- **WORK INSTRUCTIONS**: Copy exactly the stretch of data below from the line with "(s.drawn).cip = s.cip := (rfl)" through the line with "(s.drawn).upd = s.upd := (rfl)", including both of those lines.

Entries taken from a collection:

*** Block opens ***

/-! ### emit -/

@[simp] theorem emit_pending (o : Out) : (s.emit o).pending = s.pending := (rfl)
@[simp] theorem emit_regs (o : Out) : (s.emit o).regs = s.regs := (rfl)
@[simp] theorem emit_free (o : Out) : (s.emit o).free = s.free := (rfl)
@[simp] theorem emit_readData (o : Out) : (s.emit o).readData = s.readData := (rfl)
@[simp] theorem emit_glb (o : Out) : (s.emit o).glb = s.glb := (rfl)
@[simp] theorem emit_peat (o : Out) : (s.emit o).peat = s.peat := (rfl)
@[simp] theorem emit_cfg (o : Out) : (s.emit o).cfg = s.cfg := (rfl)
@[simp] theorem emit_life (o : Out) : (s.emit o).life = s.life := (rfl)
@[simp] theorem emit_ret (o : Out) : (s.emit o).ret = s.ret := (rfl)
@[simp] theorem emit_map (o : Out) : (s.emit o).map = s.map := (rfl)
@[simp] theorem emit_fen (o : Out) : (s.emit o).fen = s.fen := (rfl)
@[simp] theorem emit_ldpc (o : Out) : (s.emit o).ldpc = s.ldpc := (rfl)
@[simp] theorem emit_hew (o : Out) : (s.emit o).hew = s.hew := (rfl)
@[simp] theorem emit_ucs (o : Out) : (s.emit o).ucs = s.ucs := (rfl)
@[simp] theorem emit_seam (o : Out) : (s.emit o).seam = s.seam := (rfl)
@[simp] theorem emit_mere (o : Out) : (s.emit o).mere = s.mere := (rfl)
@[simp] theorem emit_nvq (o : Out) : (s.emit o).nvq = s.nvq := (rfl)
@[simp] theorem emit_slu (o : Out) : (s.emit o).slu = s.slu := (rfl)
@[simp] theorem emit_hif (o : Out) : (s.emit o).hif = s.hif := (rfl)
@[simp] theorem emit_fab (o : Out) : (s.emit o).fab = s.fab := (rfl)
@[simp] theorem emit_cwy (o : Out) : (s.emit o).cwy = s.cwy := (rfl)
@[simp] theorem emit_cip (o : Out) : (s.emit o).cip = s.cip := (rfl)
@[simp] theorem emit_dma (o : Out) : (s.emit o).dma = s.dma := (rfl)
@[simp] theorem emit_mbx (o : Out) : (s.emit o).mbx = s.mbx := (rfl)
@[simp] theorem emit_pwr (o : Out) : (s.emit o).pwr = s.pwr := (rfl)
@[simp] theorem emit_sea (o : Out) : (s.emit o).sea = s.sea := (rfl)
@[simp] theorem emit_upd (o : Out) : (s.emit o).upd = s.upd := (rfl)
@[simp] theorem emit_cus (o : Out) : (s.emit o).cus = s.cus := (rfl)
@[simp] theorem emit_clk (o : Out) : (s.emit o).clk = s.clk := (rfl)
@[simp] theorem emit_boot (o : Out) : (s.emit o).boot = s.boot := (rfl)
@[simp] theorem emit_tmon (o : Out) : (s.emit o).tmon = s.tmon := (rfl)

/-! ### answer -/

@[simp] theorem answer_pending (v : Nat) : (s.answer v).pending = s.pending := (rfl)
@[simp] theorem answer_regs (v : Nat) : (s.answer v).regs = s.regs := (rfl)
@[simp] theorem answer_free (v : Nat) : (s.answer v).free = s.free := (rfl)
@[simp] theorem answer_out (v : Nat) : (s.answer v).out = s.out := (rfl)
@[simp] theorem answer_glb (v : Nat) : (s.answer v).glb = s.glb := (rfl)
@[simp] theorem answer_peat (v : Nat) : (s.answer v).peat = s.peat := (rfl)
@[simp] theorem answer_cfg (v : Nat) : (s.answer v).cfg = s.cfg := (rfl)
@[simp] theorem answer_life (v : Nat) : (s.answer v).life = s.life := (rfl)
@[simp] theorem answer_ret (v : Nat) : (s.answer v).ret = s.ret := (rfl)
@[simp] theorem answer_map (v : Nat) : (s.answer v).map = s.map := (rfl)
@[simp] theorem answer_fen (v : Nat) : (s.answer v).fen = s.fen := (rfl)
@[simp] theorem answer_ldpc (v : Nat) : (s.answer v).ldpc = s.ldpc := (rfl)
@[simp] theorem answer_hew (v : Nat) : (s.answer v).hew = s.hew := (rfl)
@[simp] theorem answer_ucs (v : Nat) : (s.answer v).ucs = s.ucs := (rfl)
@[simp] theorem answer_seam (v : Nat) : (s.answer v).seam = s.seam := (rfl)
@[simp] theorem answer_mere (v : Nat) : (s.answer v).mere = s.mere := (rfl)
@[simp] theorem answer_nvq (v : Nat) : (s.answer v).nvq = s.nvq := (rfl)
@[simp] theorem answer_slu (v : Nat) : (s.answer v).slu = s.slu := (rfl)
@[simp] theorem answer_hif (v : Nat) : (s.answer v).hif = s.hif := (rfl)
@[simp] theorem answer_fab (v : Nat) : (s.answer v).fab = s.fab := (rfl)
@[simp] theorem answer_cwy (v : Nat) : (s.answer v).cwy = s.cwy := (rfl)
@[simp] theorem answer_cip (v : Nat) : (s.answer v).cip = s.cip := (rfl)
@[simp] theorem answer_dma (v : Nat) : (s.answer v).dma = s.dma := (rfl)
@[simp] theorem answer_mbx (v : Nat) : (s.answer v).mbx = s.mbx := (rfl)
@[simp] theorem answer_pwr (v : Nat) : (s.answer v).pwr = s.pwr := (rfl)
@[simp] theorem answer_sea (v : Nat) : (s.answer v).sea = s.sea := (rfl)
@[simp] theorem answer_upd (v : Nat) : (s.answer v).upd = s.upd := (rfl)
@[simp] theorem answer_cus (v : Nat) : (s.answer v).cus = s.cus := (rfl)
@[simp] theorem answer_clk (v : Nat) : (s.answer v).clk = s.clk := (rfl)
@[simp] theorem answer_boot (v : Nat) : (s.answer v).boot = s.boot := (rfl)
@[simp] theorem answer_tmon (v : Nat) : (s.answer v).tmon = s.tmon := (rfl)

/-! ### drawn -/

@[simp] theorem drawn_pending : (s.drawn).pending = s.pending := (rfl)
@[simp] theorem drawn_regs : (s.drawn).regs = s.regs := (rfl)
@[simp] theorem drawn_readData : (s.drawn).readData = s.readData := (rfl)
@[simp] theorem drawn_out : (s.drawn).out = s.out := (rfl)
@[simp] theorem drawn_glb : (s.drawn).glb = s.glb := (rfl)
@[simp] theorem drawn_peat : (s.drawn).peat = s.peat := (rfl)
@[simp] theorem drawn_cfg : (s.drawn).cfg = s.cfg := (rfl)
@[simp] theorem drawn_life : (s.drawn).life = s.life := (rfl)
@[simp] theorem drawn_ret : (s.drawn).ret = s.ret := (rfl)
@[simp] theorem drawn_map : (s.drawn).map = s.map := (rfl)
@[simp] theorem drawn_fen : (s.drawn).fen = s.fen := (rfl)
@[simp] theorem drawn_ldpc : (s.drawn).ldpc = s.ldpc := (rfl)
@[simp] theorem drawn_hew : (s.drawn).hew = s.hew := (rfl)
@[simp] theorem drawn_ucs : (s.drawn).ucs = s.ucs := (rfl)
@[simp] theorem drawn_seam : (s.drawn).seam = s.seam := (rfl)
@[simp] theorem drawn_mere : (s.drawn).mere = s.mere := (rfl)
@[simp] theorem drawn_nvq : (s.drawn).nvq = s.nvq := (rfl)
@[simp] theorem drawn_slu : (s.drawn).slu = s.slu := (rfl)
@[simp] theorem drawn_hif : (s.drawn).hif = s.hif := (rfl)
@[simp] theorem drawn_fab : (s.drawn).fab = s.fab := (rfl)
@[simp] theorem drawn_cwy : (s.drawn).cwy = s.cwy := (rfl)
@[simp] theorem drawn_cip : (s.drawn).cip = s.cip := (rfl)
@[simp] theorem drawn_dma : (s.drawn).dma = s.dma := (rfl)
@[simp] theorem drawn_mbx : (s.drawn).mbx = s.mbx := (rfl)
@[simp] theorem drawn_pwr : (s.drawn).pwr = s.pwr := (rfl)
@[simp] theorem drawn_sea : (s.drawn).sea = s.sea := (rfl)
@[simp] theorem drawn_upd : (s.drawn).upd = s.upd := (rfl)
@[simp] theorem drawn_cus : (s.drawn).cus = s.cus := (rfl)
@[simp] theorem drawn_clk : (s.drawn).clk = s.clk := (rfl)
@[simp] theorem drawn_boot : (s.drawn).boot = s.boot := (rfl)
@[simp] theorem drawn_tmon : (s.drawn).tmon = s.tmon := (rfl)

*** Block closes ***

- **ANSWER TO THIS PROBLEM**:
@[simp] theorem drawn_cip : (s.drawn).cip = s.cip := (rfl)
@[simp] theorem drawn_dma : (s.drawn).dma = s.dma := (rfl)
@[simp] theorem drawn_mbx : (s.drawn).mbx = s.mbx := (rfl)
@[simp] theorem drawn_pwr : (s.drawn).pwr = s.pwr := (rfl)
@[simp] theorem drawn_sea : (s.drawn).sea = s.sea := (rfl)
@[simp] theorem drawn_upd : (s.drawn).upd = s.upd := (rfl)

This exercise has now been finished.